4 files changed, 22 insertions, 2 deletions

diff --git a/src/kdc/ChangeLog b/src/kdc/ChangeLog
index c5162ccf5..40d581f31 100644
--- a/src/kdc/ChangeLog
+++ b/src/kdc/ChangeLog
@@ -1,3 +1,11 @@
+1999-06-30  Ken Raeburn  <raeburn@mit.edu>
+
+	* Makefile.in (CFLAGS): Define NOCACHE.
+	(DEFINES): Commented out, since it's unused.
+	* dispatch.c (dispatch): If NOCACHE is defined, don't call
+	lookaside buffer code.
+	* replay.c: Disable all code if NOCACHE is defined.
+
 1999-06-28  Tom Yu  <tlyu@mit.edu>
 
 	* replay.c (MATCH): Fix up to compare the correct components of
diff --git a/src/kdc/Makefile.in b/src/kdc/Makefile.in
index b1b4f296a..b23d8ab0b 100644
--- a/src/kdc/Makefile.in
+++ b/src/kdc/Makefile.in
@@ -2,14 +2,18 @@ thisconfigdir=.
 myfulldir=kdc
 mydir=.
 BUILDTOP=$(REL)$(U)
-CFLAGS = $(CCOPTS) $(DEFS) $(LOCALINCLUDE)

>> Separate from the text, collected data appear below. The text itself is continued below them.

/-- R95: the catch report listing a haul is SENDING, or QUEUED with a resume point above 0. -/
def State.haulInFlight (s : State) (h : Haul) : Bool :=
  decide (h.state = .reporting) &&
  match (s.log.reportOf h.number).bind fun r => s.outbound r.slot with
  | some o => decide (o.state = .sending) || decide (0 < o.resume)
  | none => false

/-- R97: the report that lists a haul is withdrawn. Its outcome raises HAUL on all ports (R105), the one that gave the
HAMD among them, which R96 excepts: the model's choice, log 54. -/
def State.withdrawReport (s : State) (r : OpenReport) : State :=
  let s := s.leaveQueue r.slot
  ({ s with store := s.store.delete .master r.slot }.lowTest).reportOutcome r.slot .withdrawn

/-- R96: the state and the correction flag an amended haul takes. -/
def Haul.amended (h : Haul) : Haul :=
  match h.state with
  | .reported => { h with state := .unreported, cor := true, report := none }
  | .unreported | .reporting => h

/-- R96: the report an amendment withdraws. -/
def State.withdrawnBy (s : State) (h : Haul) : Option OpenReport :=
  if h.state = .reporting then s.log.reportOf h.number else none

/-- R96: acceptance. -/
def State.amendHaul (s : State) (port : Port) (h : Haul) (c : TakenContent) : State :=
  let s := match s.withdrawnBy h with
    | some r => s.withdrawReport r
    | none => s
  let l := (s.log.withCodes c.species).moved c.species h.species
  ({ s with log := l.modify h.number fun h => h.amended.withContent c }.writtenBy port (.haul h.number)).raiseOthers .haul port

/-- R95; R90 has the response say why a position is PENDING (its place: log 19). -/
def hamdRule (port : Port) (haul : Nat) (c : HaulContent) (s : State) : Answer :=
  let t := s.take c
  need (haulNumberOk haul && s.contentOk c) .badParam s <|
  s.withHold port (.haul haul) fun s =>
    match s.log.haul haul with
    | none => refuse s .noRecord
    | some h =>
      need (!s.haulInFlight h) .inFlight s <|
      need (s.log.speciesFit t.species) .speciesFull s <|
        accept (s.amendHaul port h t) fun u =>
          (u.log.haul haul).elim [] emitHaul ++ emitOpt u8 (s.pendingReason t.pos) ++
          emitOpt (fun (r : OpenReport) => u16 r.report ++ u16 r.msg ++ emitList (r.hauls.map u16)) (s.withdrawnBy h)

/-- R95. -/
def execHamd (port : Port) (haul : Nat) (content : HaulContent) (s : State) : Host.Outcome State Fault Refusal :=
  command port .hamd (Instr.paramSize (.hamd port haul content)) (hamdRule port haul content) s

/-! ## HDEL, TRIP, TOTL (R98 to R100) -/

/-- R98: acceptance. -/
def State.deleteHaul (s : State) (port : Port) (h : Haul) : State :=
  ((({ s with log := (s.log.moved [] h.species).without h.number }).loseHaul h.number).clearHold port).raiseOthers .haul port

/-- R98. -/
def hdelRule (port : Port) (haul : Nat) (s : State) : Answer :=
  need (haulNumberOk haul) .badParam s <|
  s.withHold port (.haul haul) fun s =>
    match s.log.haul haul with
    | none => refuse s .noRecord
    | some h =>
      need (decide (h.state = .unreported) && !h.cor) .wrongState s <| accept (s.deleteHaul port h) fun _ => emitHaul h

/-- R98. -/
def execHdel (port : Port) (haul : Nat) (s : State) : Host.Outcome State Fault Refusal :=
  command port .hdel (Instr.paramSize (.hdel port haul)) (hdelRule port haul) s

def HoldRef.isHaul : HoldRef → Bool
  | .haul _ => true
  | .channel _ | .window _ => false

/-- R99: acceptance. -/
def State.newTrip (s : State) (port : Port) (number : Nat) : State :=
  ({ s with log := { s.log with hauls := [], totals := [], next := some 1 },
            ident := { s.ident with trip := number, nextReport := 1 } }.loseHolds HoldRef.isHaul).raiseOthers .haul port

/-- R99. -/
def tripRule (port : Port) (number : Nat) (s : State) : Answer :=
  need (decide (number ≤ 999)) .badParam s <|
  need (s.log.hauls.all fun h => decide (h.state = .reported)) .openHauls s <|
    accept (s.newTrip port number) fun _ => u16 number ++ u8 s.log.hauls.length

/-- R99. -/
def execTrip (port : Port) (number : Nat) (s : State) : Host.Outcome State Fault Refusal :=
  command port .trip (Instr.paramSize (.trip port number)) (tripRule port number) s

+# -DUSE_RCACHE - enable replay cache for KDC
+# -DNOCACHE    - disable lookaside cache, which is used to resend previous
+#                response to replay (i.e., *don't* define this if you
+#                define USE_RCACHE)
+CFLAGS = $(CCOPTS) $(DEFS) $(LOCALINCLUDE) -DNOCACHE
 RUN_SETUP = @KRB5_RUN_ENV@
 PROG_LIBPATH=-L$(TOPLIBD) $(KRB4_LIBPATH)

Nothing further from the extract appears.